1. **Attribute Header Similarity**
2. **Value Similarity**
3. **Format Similarity**
4. **Value Distribution**
#### Output Datasets: Top k searched dataset results

In [None]:
import sys
print(sys.executable)

##### Generate LSH indexes for all evidence in D3L

In [ ]:
# import and initialize D3L
from d3l.d3l.indexing.similarity_indexes import NameIndex, FormatIndex, ValueIndex, EmbeddingIndex, DistributionIndex
from d3l.d3l.input_output.dataloaders import CSVDataLoader
from d3l.d3l.querying.query_engine import QueryEngine
from d3l.d3l.utils.functions import pickle_python_object, unpickle_python_object
import os
# import pandas as pd

data_path = "Datasets"
threshold = 0.5
#  collection of tables

dataloader = CSVDataLoader(
        root_path=data_path,
        encoding='utf-8'
)


##### Generating/loading NameIndex of tables

In [None]:
name_lsh = os.path.join(data_path, f'./Name.lsh')
if os.path.isfile(name_lsh):
    name_index = unpickle_python_object(name_lsh)
    print("Name LSH index: LOADED!")
else:
    name_index = NameIndex(dataloader=dataloader, index_similarity_threshold=threshold)
    pickle_python_object(name_index, name_lsh)
    print("Name LSH index: SAVED!")




##### Generating/loading FormatIndex of tables

In [ ]:
format_lsh = os.path.join(data_path, './format.lsh')
if os.path.isfile(format_lsh):
    format_index = unpickle_python_object(format_lsh)
    print("Format LSH index: LOADED!")
else:
    format_index = FormatIndex(dataloader=dataloader, index_similarity_threshold=threshold)
    pickle_python_object(format_index, format_lsh)
    print("Format LSH index: SAVED!")

##### Generating/loading ValueIndex of tables

In [ ]:
value_lsh = os.path.join(data_path, './value.lsh')
if os.path.isfile(value_lsh):
    value_index = unpickle_python_object(value_lsh)
    print("Value LSH index: LOADED!")
else:
    value_index = ValueIndex(dataloader=dataloader, index_similarity_threshold=threshold)
    pickle_python_object(value_index, value_lsh)
    print("Value LSH index: SAVED!")

##### Generating/loading ValueIndex of tables

In [ ]:
   # DistributionIndex
distribution_lsh = os.path.join(data_path, './distribution.lsh')
if os.path.isfile(distribution_lsh):
    distribution_index = unpickle_python_object(distribution_lsh)
    print("Distribution LSH index: LOADED!")
else:
    distribution_index = DistributionIndex(dataloader=dataloader, index_similarity_threshold=threshold)
    pickle_python_object(distribution_index, distribution_lsh)
    print("Distribution LSH index: SAVED!")

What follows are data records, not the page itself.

-- ==== Sys2Proof/Laws/Sound4.lean ====
section
/-! SUPPORT. Each effect of Sys2Proof/Machine/ in the files named below leaves the queue of commands alone and keeps a state sound:
Framers, Mapping, Protect, Lanes. -/

namespace Sys2Proof.Machine

/-! ### Framers -/

theorem frameIn_good {pq : List Instr} {x0 : FramerId} {x1 : Fin 32} {x2 : OtnFrame} {x3 : State} (hx3 : Good pq x3) : Good pq (frameIn x0 x1 x2 x3) := by
  unfold frameIn
  apply onFramer_good
  assumption

theorem otnFrame_good {pq : List Instr} {x0 : FramerId} {x1 : Fin 32} {x2 : OtnFrame} {x3 : State} (hx3 : Good pq x3) : Good pq (otnFrame x0 x1 x2 x3) := by
  unfold otnFrame
  extract_lets v0
  clear_value v0
  refine ite_good (fun _ => ?_) (fun _ => ?_)
  · apply evalWhole_good
    apply frameIn_good
    assumption
  · assumption

theorem framerProvision_good {pq : List Instr} {x0 : Request} {x1 : State} (hx1 : Good pq x1) : Good pq (framerProvision x0 x1).1 := by
  unfold framerProvision
  extract_lets v0 v1 v2 v3 v4 v5 v6
  clear_value v0 v1 v2 v3 v4 v5 v6
  refine ite_good_1 (fun _ => ?_) (fun _ => ?_)
  · refine Good.fst ?_
    assumption
  · refine ite_good_1 (fun _ => ?_) (fun _ => ?_)
    · refine Good.fst ?_
      assumption
    · refine ite_good_1 (fun _ => ?_) (fun _ => ?_)
      · refine Good.fst ?_
        assumption
      · refine ite_good_1 (fun _ => ?_) (fun _ => ?_)
        · refine Good.fst ?_
          assumption
        · refine ite_good_1 (fun _ => ?_) (fun _ => ?_)
          · refine Good.fst ?_
            assumption
          · refine ite_good_1 (fun _ => ?_) (fun _ => ?_)
            · refine Good.fst ?_
              assumption
            · refine ite_good_1 (fun _ => ?_) (fun _ => ?_)
              · refine Good.fst ?_
                assumption
              · split
                · extract_lets v7 v8
                  have hv7 : Good pq v7 := by
                    unfold v7
                    apply onBond_good
                    apply keepBody_good
                    assumption
                  clear_value v7
                  have hv8 : Good pq v8 := by
                    unfold v8
                    split
                    · refine Good.lit ?_
                      assumption
                    · assumption
                  clear_value v8
                  refine Good.fst ?_
                  apply bondFromLanes_good
                  assumption
                · refine Good.fst ?_
                  assumption

theorem execFramerProvision_good {pq : List Instr} {x0 : Request} {x1 : State} (hx1 : Good pq x1) : GoodOut pq (execFramerProvision x0 x1) := by
  unfold execFramerProvision
  refine next_goodOut ?_
  apply pmSync_good
  apply deskRun_good
  · intro a3 a4 ha5
    try dsimp -zeta only
    apply framerProvision_good
    assumption
  · assumption

theorem framerDeprovision_good {pq : List Instr} {x0 : Request} {x1 : State} (hx1 : Good pq x1) : Good pq (framerDeprovision x0 x1).1 := by
  unfold framerDeprovision
  extract_lets v0 v1
  clear_value v0 v1
  refine ite_good_1 (fun _ => ?_) (fun _ => ?_)
  · refine Good.fst ?_
    assumption
  · split
    · refine Good.fst ?_
      apply onBond_good
      apply dropBody_good
      apply terminate_good
      assumption
    · refine Good.fst ?_
      assumption

theorem execFramerDeprovision_good {pq : List Instr} {x0 : Request} {x1 : State} (hx1 : Good pq x1) : GoodOut pq (execFramerDeprovision x0 x1) := by
  unfold execFramerDeprovision
  refine next_goodOut ?_
  apply pmSync_good
  apply deskRun_good
  · intro a3 a4 ha5
    try dsimp -zeta only
    apply framerDeprovision_good
    assumption
  · assumption

theorem execFramerSet_good {pq : List Instr} {x0 : Request} {x1 : State} (hx1 : Good pq x1) : GoodOut pq (execFramerSet x0 x1) := by
  unfold execFramerSet
  refine next_goodOut ?_
  apply deskRun_good
  · intro a0 a1 ha2
    try dsimp -zeta only
    apply pCommand_good
    · intro a3 a4 ha5
      try dsimp -zeta only
      extract_lets v6
      have hv6 : Good pq v6 := by
        unfold v6
        apply applyRecs_good
        assumption
      try clear_value v6
      apply onFramer_good
      assumption
    · assumption
  · assumption

theorem framerOhSet_good {pq : List Instr} {x0 : Request} {x1 : State} (hx1 : Good pq x1) : Good pq (framerOhSet x0 x1).1 := by
  unfold framerOhSet
  extract_lets v0 v1 v2 v3
  clear_value v0 v1 v2
  have hv3 : Good pq v3 := by
    unfold v3
    apply onFramer_good
    apply keepBody_good
    assumption
  clear_value v3
  refine ite_good_1 (fun _ => ?_) (fun _ => ?_)
  · refine Good.fst ?_
    assumption
  · refine ite_good_1 (fun _ => ?_) (fun _ => ?_)
    · refine Good.fst ?_
      assumption
    · refine ite_good_1 (fun _ => ?_) (fun _ => ?_)
      · refine Good.fst ?_
        assumption
      · refine ite_good_1 (fun _ => ?_) (fun _ => ?_)
        · refine Good.fst ?_
          assumption
        · refine ite_good_1 (fun _ => ?_) (fun _ => ?_)
          · refine Good.fst ?_
            assumption
          · refine Good.fst ?_
            apply evalWhole_good
            assumption

theorem framerOhGet_good {pq : List Instr} {x0 : Request} {x1 : State} (hx1 : Good pq x1) : Good pq (framerOhGet x0 x1).1 := by
  unfold framerOhGet
  extract_lets v0
  clear_value v0
  refine ite_good_1 (fun _ => ?_) (fun _ => ?_)
  · refine Good.fst ?_
    assumption
  · split
    · refine Good.fst ?_
      assumption
    · extract_lets v1
      clear_value v1
      refine Good.fst ?_
      assumption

##### Generating/loading EmbeddingIndex of tables

In [ ]:
embed_name = './embedding_.lsh'
embedding_lsh = os.path.join(data_path, embed_name)

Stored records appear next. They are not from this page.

theorem foregroundDone_good {pq : List Instr} {x0 : Fin 2} {x1 : State} (hx1 : Good pq x1) : Good pq (foregroundDone x0 x1) := by
  unfold foregroundDone
  split
  · assumption
  · refine ite_good (fun _ => ?_) (fun _ => ?_)
    · assumption
    · extract_lets v0 v1 v2 v3 v4
      clear_value v0
      have hv1 : Good pq v1 := by
        unfold v1
        apply onCar_good
        assumption
      clear_value v1
      have hv2 : ∀ a5, Good pq a5 → Good pq (v2 a5) := by
        intro a5 ha6
        unfold v2
        try dsimp -zeta only
        apply onCar_good
        assumption
      clear_value v2
      have hv3 : Good pq v3 := by
        unfold v3
        refine foldl_good (fun _ _ _ => ?_) ?_
        · try dsimp -zeta only
          apply fgEvents_good
          assumption
        · assumption
      clear_value v3
      have hv4 : Good pq v4 := by
        unfold v4
        refine foldl_good (fun _ _ _ => ?_) ?_
        · try dsimp -zeta only
          apply convWrite_good
          assumption
        · assumption
      clear_value v4
      refine ite_good (fun _ => ?_) (fun _ => ?_)
      · refine ite_good (fun _ => ?_) (fun _ => ?_)
        · apply carrierFailed_good
          assumption
        · apply endTransition_good
          refine hv2 _ ?_
          · assumption
      · refine ite_good (fun _ => ?_) (fun _ => ?_)
        · apply carrierEnabled_good
          assumption
        · apply endTransition_good
          refine hv2 _ ?_
          · assumption

theorem execForegroundCalComplete_good {pq : List Instr} {x0 : Fin 2} {x1 : State} (hx1 : Good pq x1) : GoodOut pq (execForegroundCalComplete x0 x1) :=
  next_goodOut (foregroundDone_good hx1)

theorem folioArrival_good {pq : List Instr} {x0 : Fin 2} {x1 : Fin 16} {x2 : Nat} {x3 : List PilotRun} {x4 : List Int} {x5 : State} (hx5 : Good pq x5) : Good pq (folioArrival x0 x1 x2 x3 x4 x5) := by
  unfold folioArrival
  extract_lets v0 v1 v2 v3
  try clear_value v0 v1
  have hv2 : Good pq v2 := by
    unfold v2
    apply hearPilots_good
    apply onRxg_good
    assumption
  try clear_value v2
  have hv3 : Good pq v3 := by
    unfold v3
    apply rxLoadBoundary_good
    apply reacquireSubs_good
    assumption
  try clear_value v3
  refine ite_good (fun _ => ?_) (fun _ => ?_)
  · refine ite_good (fun _ => ?_) (fun _ => ?_)
    · apply onRxg_good
      assumption
    · assumption
  · assumption

theorem execFolioArrival_good {pq : List Instr} {x0 : Fin 2} {x1 : Fin 16} {x2 : Nat} {x3 : List PilotRun} {x4 : List Int} {x5 : State} (hx5 : Good pq x5) : GoodOut pq (execFolioArrival x0 x1 x2 x3 x4 x5) := by
  unfold execFolioArrival
  refine next_goodOut ?_
  apply folioArrival_good
  assumption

if os.path.isfile(embedding_lsh):
    embedding_index = unpickle_python_object(embedding_lsh)
    print("Embedding LSH index: LOADED!")
else:
    embedding_index = EmbeddingIndex(dataloader=dataloader,
                                     index_similarity_threshold=threshold)
    pickle_python_object(embedding_index, embedding_lsh)
    print("Embedding LSH index: SAVED!")


##### show the input table

In [None]:
searched_table = 'T2DV2_122'
table_df = dataloader.read_table(searched_table)
print(table_df.head(3))

In [ ]:
#Searched results, K =10
qe = QueryEngine(name_index, format_index, value_index, embedding_index, distribution_index)
results, extended_results = qe.table_query(table=dataloader.read_table(table_name=searched_table),
                                           aggregator=None, k=10, verbose=True)
results

In [None]:
#Individual search results
# Name index query
name_results = name_index.query(query="<string>", k="<integer>") # The query arg should be a column name. Tokenization will be performed automatically.

# Format index query
format_results = format_index.query(query="<list/set>", k="<integer>") # The query arg should be a collection of string values. The corresponding format descriptors will be extracted automatically.

# Value index query
value_results = value_index.query(query="<list/set>", k="<integer>") # The query arg should be a collection of string values. Value pre-processing will be performed automatically.

# Embeddings index query
embedding_results = embedding_index.query(query="<list/set>", k="<integer>") # The query arg should be a collection of string values. The corresponding embeddings will be extracted automatically.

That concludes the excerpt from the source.